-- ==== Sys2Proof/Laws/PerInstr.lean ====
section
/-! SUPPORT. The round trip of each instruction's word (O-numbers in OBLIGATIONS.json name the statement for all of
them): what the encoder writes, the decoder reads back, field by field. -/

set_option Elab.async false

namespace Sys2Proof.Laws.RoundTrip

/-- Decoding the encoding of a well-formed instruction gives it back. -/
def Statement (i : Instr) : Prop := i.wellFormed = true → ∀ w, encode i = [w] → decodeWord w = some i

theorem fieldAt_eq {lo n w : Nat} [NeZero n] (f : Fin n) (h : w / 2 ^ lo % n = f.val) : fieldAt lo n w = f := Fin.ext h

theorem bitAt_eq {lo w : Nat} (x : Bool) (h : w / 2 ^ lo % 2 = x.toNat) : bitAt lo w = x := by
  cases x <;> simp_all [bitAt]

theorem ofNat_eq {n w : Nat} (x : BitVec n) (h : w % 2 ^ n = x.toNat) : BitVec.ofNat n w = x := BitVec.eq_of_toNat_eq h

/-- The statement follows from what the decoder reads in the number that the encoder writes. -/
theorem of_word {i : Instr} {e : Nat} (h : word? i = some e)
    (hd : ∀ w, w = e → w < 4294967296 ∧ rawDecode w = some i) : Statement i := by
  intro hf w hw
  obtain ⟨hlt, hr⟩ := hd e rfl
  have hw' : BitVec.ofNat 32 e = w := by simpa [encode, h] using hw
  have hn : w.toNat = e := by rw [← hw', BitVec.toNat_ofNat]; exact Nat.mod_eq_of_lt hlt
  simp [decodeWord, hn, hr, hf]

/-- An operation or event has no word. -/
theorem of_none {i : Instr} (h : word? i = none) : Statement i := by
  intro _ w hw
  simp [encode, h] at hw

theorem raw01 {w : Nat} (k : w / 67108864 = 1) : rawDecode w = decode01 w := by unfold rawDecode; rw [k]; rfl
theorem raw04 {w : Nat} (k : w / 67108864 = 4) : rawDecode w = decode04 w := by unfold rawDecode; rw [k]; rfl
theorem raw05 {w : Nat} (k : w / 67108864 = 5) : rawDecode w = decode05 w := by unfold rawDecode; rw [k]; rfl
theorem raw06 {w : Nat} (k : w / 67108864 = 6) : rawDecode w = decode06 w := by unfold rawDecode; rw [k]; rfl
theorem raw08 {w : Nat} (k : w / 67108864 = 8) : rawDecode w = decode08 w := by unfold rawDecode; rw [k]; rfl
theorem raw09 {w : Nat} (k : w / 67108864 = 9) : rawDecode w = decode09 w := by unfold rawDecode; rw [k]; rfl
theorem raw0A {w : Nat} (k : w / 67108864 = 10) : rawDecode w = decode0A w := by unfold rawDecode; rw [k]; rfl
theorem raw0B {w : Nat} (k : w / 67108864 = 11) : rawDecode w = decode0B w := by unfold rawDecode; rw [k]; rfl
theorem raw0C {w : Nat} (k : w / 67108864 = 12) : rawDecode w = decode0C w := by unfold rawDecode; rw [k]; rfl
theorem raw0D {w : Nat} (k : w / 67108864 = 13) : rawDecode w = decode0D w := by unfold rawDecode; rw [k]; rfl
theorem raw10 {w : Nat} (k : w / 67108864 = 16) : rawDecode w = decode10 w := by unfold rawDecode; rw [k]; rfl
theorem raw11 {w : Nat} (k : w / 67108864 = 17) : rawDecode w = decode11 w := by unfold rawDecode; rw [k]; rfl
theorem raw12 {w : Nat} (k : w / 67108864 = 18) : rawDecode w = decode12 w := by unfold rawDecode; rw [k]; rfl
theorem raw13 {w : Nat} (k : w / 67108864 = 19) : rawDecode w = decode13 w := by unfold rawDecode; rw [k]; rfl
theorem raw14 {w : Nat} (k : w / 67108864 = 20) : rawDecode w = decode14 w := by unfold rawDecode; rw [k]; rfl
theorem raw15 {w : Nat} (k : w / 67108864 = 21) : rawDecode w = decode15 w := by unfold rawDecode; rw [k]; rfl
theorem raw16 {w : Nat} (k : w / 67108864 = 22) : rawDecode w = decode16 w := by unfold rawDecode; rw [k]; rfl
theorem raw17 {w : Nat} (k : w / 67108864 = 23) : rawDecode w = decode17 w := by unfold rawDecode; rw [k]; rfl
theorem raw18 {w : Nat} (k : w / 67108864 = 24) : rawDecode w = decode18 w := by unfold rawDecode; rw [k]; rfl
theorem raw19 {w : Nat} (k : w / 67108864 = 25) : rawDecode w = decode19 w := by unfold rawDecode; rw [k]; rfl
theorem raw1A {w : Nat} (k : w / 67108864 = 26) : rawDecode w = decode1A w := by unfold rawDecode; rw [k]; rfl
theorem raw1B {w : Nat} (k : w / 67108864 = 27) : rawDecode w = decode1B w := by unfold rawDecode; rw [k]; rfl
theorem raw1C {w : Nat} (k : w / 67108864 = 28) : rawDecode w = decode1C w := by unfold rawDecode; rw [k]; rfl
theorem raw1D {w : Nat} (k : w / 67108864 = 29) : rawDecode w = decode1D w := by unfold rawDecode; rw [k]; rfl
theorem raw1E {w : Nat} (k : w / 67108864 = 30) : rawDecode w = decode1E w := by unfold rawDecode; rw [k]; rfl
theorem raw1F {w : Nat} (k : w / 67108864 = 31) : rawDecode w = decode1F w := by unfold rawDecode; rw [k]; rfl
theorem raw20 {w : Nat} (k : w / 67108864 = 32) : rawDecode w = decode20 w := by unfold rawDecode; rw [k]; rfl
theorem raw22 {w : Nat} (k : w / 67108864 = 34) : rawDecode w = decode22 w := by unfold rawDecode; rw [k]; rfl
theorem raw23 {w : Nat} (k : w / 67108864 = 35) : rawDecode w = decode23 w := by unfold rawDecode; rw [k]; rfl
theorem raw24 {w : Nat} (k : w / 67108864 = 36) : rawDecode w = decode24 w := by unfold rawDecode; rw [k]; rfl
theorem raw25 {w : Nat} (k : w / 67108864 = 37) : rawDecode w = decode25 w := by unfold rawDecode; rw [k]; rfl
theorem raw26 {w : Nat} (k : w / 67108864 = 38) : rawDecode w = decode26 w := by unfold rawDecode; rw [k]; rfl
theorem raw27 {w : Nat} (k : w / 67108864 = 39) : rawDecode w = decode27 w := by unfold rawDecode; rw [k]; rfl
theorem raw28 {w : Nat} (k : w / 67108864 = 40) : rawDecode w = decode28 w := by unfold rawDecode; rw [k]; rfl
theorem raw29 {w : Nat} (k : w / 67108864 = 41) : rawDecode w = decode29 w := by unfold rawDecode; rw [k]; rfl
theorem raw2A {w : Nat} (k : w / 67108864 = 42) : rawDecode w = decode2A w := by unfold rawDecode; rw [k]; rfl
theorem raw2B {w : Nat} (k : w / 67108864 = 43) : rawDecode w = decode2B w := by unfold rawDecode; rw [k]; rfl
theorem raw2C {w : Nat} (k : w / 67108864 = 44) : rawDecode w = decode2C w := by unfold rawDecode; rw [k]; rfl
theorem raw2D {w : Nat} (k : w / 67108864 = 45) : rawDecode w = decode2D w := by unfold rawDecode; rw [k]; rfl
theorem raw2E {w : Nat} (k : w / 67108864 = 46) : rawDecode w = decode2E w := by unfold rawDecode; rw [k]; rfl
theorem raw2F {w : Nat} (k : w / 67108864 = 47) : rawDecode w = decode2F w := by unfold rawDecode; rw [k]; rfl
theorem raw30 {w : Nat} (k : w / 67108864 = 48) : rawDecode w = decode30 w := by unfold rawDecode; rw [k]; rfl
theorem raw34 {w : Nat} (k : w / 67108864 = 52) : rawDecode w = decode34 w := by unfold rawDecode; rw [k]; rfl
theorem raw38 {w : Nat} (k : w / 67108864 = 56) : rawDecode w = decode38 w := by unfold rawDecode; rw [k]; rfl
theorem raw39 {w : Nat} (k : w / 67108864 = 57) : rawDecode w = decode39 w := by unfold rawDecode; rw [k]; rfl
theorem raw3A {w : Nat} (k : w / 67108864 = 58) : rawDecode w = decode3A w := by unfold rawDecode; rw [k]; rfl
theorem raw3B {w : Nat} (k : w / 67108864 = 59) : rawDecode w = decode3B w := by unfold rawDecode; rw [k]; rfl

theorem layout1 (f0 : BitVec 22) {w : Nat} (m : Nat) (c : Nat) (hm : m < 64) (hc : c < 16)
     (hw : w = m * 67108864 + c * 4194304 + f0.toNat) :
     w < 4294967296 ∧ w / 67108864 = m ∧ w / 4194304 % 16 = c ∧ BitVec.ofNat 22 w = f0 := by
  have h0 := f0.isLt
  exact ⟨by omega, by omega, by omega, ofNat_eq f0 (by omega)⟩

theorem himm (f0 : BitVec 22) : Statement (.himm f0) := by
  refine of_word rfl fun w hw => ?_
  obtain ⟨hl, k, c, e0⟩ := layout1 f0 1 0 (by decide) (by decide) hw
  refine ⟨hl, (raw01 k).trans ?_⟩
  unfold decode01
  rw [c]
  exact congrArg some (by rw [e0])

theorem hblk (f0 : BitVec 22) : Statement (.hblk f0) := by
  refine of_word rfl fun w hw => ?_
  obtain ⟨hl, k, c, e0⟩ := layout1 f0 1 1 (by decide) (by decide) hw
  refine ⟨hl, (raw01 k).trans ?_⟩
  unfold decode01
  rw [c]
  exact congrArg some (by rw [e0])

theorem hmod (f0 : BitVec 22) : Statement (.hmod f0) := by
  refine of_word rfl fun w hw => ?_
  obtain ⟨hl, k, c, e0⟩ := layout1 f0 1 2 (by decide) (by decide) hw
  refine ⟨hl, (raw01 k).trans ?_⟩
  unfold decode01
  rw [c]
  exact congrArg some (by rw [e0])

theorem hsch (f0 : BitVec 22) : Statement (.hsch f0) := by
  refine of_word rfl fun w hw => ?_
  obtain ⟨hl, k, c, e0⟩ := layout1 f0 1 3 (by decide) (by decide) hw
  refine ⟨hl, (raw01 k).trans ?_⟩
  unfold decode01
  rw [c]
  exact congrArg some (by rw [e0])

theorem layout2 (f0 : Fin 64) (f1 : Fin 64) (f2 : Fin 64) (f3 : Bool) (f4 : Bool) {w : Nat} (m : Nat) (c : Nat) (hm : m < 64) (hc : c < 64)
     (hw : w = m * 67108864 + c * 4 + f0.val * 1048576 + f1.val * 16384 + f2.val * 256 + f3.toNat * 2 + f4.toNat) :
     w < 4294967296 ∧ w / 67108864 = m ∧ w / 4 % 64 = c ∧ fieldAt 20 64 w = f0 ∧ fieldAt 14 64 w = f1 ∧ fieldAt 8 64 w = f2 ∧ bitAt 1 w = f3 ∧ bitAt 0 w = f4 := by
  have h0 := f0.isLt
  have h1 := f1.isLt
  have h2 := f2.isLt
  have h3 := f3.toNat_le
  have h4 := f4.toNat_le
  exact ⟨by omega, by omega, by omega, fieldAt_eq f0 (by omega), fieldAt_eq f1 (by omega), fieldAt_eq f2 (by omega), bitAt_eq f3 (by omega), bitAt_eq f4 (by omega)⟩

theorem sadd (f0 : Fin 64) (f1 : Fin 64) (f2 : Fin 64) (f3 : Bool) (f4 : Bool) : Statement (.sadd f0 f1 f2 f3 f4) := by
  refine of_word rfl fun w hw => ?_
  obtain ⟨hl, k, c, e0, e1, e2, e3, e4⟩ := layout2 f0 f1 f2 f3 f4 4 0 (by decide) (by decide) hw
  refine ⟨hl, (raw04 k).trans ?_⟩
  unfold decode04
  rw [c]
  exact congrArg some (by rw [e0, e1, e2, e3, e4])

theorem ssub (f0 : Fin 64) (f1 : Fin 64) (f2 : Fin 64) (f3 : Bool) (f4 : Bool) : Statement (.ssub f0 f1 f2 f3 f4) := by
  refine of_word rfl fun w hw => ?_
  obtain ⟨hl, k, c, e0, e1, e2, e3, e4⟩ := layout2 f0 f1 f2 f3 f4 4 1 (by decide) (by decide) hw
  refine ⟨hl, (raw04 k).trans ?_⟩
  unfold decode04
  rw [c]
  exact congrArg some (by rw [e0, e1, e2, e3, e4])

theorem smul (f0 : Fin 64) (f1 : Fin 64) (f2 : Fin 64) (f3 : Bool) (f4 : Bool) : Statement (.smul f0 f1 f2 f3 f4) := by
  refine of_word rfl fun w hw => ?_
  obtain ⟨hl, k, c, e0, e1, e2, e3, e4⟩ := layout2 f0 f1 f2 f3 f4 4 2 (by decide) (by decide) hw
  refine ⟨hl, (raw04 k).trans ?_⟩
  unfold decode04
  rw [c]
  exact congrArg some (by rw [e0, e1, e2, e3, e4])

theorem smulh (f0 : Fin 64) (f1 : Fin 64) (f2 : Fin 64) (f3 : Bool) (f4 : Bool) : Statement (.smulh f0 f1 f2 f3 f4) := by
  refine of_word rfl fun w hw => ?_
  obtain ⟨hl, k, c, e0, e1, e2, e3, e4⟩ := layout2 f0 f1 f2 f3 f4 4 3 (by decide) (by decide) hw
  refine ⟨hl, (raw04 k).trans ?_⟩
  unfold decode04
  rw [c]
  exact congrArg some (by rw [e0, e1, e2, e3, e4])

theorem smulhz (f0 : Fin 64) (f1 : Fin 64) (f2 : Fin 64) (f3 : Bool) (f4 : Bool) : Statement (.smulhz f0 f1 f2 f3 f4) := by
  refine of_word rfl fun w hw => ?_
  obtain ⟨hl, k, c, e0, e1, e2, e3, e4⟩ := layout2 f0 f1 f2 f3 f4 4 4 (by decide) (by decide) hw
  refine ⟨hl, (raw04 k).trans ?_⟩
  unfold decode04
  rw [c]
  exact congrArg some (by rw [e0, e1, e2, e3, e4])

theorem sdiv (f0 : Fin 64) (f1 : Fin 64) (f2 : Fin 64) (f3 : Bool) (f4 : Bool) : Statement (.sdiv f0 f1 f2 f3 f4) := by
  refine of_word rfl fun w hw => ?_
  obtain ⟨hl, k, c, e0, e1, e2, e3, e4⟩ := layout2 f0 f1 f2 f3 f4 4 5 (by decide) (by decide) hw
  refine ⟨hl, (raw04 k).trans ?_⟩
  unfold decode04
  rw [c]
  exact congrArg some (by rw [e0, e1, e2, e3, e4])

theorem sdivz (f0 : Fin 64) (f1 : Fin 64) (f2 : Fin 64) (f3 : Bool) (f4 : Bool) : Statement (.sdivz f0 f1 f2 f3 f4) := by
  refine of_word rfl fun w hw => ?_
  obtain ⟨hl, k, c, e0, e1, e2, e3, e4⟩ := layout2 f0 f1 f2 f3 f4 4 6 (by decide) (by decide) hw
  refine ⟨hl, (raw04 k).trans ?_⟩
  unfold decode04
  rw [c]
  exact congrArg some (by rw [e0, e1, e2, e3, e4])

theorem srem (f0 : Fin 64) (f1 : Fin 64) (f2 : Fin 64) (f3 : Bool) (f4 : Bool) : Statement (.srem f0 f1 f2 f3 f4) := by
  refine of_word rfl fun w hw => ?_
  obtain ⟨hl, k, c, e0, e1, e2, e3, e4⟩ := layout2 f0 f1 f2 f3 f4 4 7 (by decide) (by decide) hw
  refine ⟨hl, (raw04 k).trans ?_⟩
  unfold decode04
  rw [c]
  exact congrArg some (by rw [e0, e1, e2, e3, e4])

========================

* _Assignment_
Output each line exactly, from the first line of the data down to the line that contains "x := BitVec.eq_of_toNat_eq h", both included.

* _Response to the task_
-- ==== Sys2Proof/Laws/PerInstr.lean ====
section
/-! SUPPORT. The round trip of each instruction's word (O-numbers in OBLIGATIONS.json name the statement for all of
them): what the encoder writes, the decoder reads back, field by field. -/

set_option Elab.async false

namespace Sys2Proof.Laws.RoundTrip

/-- Decoding the encoding of a well-formed instruction gives it back. -/
def Statement (i : Instr) : Prop := i.wellFormed = true → ∀ w, encode i = [w] → decodeWord w = some i

theorem fieldAt_eq {lo n w : Nat} [NeZero n] (f : Fin n) (h : w / 2 ^ lo % n = f.val) : fieldAt lo n w = f := Fin.ext h

theorem bitAt_eq {lo w : Nat} (x : Bool) (h : w / 2 ^ lo % 2 = x.toNat) : bitAt lo w = x := by
  cases x <;> simp_all [bitAt]

theorem ofNat_eq {n w : Nat} (x : BitVec n) (h : w % 2 ^ n = x.toNat) : BitVec.ofNat n w = x := BitVec.eq_of_toNat_eq h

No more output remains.